Task instructions: Give back exactly the lines of the data below, starting with the line that has "none => none" and going on through the line that has "def sectionBytes (s".

Collected data entries
◇ ◇ ◇ ◇

-- ==== Sys2Proof/Machine/LinkCode.lean ====
section
/-! DEFINITION. Frames of the slice link as both ends read and build them: header fields, sections, CRC (R262 to R271). -/

namespace Sys2Proof.Machine

/-- `a` is newer than `b` modulo 2^16 (R201). -/
def newer16 (a b : Nat) : Bool :=
  let d := (a + 65536 - b % 65536) % 65536
  decide (1 ≤ d) && decide (d ≤ 32767)

/-- The newer of two 16-bit numbers. -/
def newest16 (a b : Nat) : Nat := if newer16 a b then a else b

/-- A section: its type and its payload (R266). -/
abbrev Section := Nat × List Byte

/-- Sections read back to back; none where one overruns the frame or has a reserved type. `fuel` bounds their number. -/
def readSections (known : Nat → Bool) (l : List Byte) : Nat → Option (List Section)
  | 0 => none
  | n + 1 =>
    match l with
    | [] => some []
    | [_] => none
    | t :: k :: rest =>
      let len := k.toNat
      if !known t.toNat || rest.length < len then none
      else
        match readSections known (rest.drop len) n with
        | some more => some ((t.toNat, rest.take len) :: more)
        | none => none

/-- Section types of each direction (R267, R268); 0x00 is padding. -/
def downType (t : Nat) : Bool := decide (t ≤ 6)
def upType (t : Nat) : Bool := t = 0 || (decide (0x81 ≤ t) && decide (t ≤ 0x8B))

/-- A section as sent. -/
def sectionBytes (s : Section) : List Byte := leBytes 1 s.1 ++ leBytes 1 s.2.length ++ s.2

/-- A frame closed: padding to a multiple of 4 bytes, LEN, the CRC (R262, R263, R266). `head` has LEN at byte 3. -/
def closeFrame (head body : List Byte) : List Byte :=
  let n := head.length + body.length
  let gap := (4 - n % 4) % 4
  let pad := if gap = 0 then [] else if gap = 1 then sectionBytes (0, leBytes 3 0) else sectionBytes (0, leBytes (gap - 2) 0)
  let words := (n + pad.length + 4) / 4
  let b := head.take 3 ++ leBytes 1 words ++ head.drop 4 ++ body ++ pad
  b ++ beBytes 4 (crc32 b)

/-- The parts of R271 both ends check alike: line errors, LEN against the length, its range, the CRC, KIND. -/
def frameOk (bytes : List Byte) (bad : Bool) (kind maxWords : Nat) : Bool :=
  let n := bytes.length
  !bad && byteAt bytes 0 = kind && n = 4 * byteAt bytes 3 && decide (8 ≤ byteAt bytes 3) && decide (byteAt bytes 3 ≤ maxWords)
    && beAt bytes (n - 4) 4 = crc32 (bytes.take (n - 4))

/-- Sections of a frame between its header and its CRC. -/
def frameSections (bytes : List Byte) (header : Nat) (known : Nat → Bool) : Option (List Section) :=
  readSections known ((bytes.take (bytes.length - 4)).drop header) 512

/-- Records acknowledged by the number `ack` leave the queue: those sent with a number at or before it (R270). -/
def ackQueue (q : List LinkRec) (ack : Nat) : List LinkRec :=
  q.filter fun r => match r.num with
    | some k => newer16 k ack
    | none => true

/-- Records sent again (R270): the first whose last sending lies 3 ticks before tick `k`, and every later one, in order. -/
def redue (k : Nat) : List LinkRec → List LinkRec
  | [] => []
  | r :: l =>
    if r.num.isSome && !r.due && decide (r.sent + 3 ≤ k) then
      { r with due := true } :: l.map fun x => if x.num.isSome then { x with due := true } else x
    else r :: redue k l

/-- Numbering restarts at 0: the records sent and not acknowledged keep their order, each to be sent again (R270). -/
def renumber : Nat → List LinkRec → List LinkRec
  | _, [] => []
  | i, r :: l =>
    if r.num.isSome then { r with num := some i, due := true } :: renumber ((i + 1) % 65536) l else r :: renumber i l

/-- The number after those that `renumber 0` gives. -/
def sentCount (l : List LinkRec) : Nat := (l.filter fun r => r.num.isSome).length % 65536

/-- Bytes of sections that fit every frame: 256 and 512 bytes less header and CRC, and less what its padding may take
(R262, R266). -/
def downRoom : Nat := 222
def upRoom : Nat := 474

/-- Action records of one frame at most (R131). -/
def actsPerFrame : Nat := 8

/-- Where the filling of a frame stands: records left in the queue, records sent, bytes and action records used, whether
the frame takes no more. -/
structure Fill where
  kept : List LinkRec
  put  : List LinkRec
  used : Nat
  acts : Nat
  shut : Bool
  deriving DecidableEq, Repr

/-- Bytes of a record on the line: an action record carries DT in the place of its fire time (R269). -/
def LinkRec.size (r : LinkRec) : Nat := 4 + (if r.ty = 1 then 20 else r.body.length)

/-- One record: sent where it is due and the frame takes it. -/
def Fill.take (x : Fill) (room : Nat) (r : LinkRec) : Fill :=
  let size := r.size
  if !r.due then { x with kept := x.kept ++ [r] }
  else if x.shut || room < x.used + size || (r.ty = 1 && actsPerFrame ≤ x.acts) then { x with kept := x.kept ++ [r], shut := true }
  else { x with put := x.put ++ [r], used := x.used + size, acts := x.acts + b2n (r.ty = 1) }

/-- A record as it stands in the queue once it has been sent in tick `k`. -/
def LinkRec.out (r : LinkRec) (k : Nat) : LinkRec := { r with due := false, sent := k }

/-- A record as a section, its number first. -/
def LinkRec.section (r : LinkRec) : Section := (r.ty, beBytes 2 (r.num.getD 0) ++ r.body)

/-- New records numbered from `next`, and the number after them. -/
def numberFrom : Nat → List LinkRec → List LinkRec × Nat
  | next, [] => ([], next)
  | next, r :: l =>
    let (l, n) := numberFrom ((next + 1) % 65536) l
    ({ r with num := some next } :: l, n)

/-- Records of a queue placed in a frame of tick `k` with `room` bytes: those sent before first, in their order, then new
ones as they came, as many as fit, laid out by their section types and numbered so (R131, R266, R270, log entry 20): the
queue, the next number, the records sent again and the new ones. -/
def placeRecs (q : List LinkRec) (next room k : Nat) : List LinkRec × Nat × List LinkRec × List LinkRec :=
  let old := q.filter fun r => r.num.isSome
  let a := old.foldl (fun (x : Fill) (r : LinkRec) => x.take room r) { kept := [], put := [], used := 0, acts := 0, shut := false }
  let b := (q.filter fun r => r.num.isNone).foldl (fun (x : Fill) (r : LinkRec) => x.take room r) { a with kept := [], put := [] }
  let (new, n) := numberFrom next (sortBy (fun (x y : LinkRec) => x.ty ≤ y.ty) b.put)
  let back := old.map fun r => if a.put.contains r then r.out k else r
  (back ++ new.map (fun r => r.out k) ++ b.kept, n, a.put, new)

end Sys2Proof.Machine
end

◇ ◇ ◇ ◇

Answer for the task:
        | none => none

/-- Section types of each direction (R267, R268); 0x00 is padding. -/
def downType (t : Nat) : Bool := decide (t ≤ 6)
def upType (t : Nat) : Bool := t = 0 || (decide (0x81 ≤ t) && decide (t ≤ 0x8B))

/-- A section as sent. -/
def sectionBytes (s : Section) : List Byte := leBytes 1 s.1 ++ leBytes 1 s.2.length ++ s.2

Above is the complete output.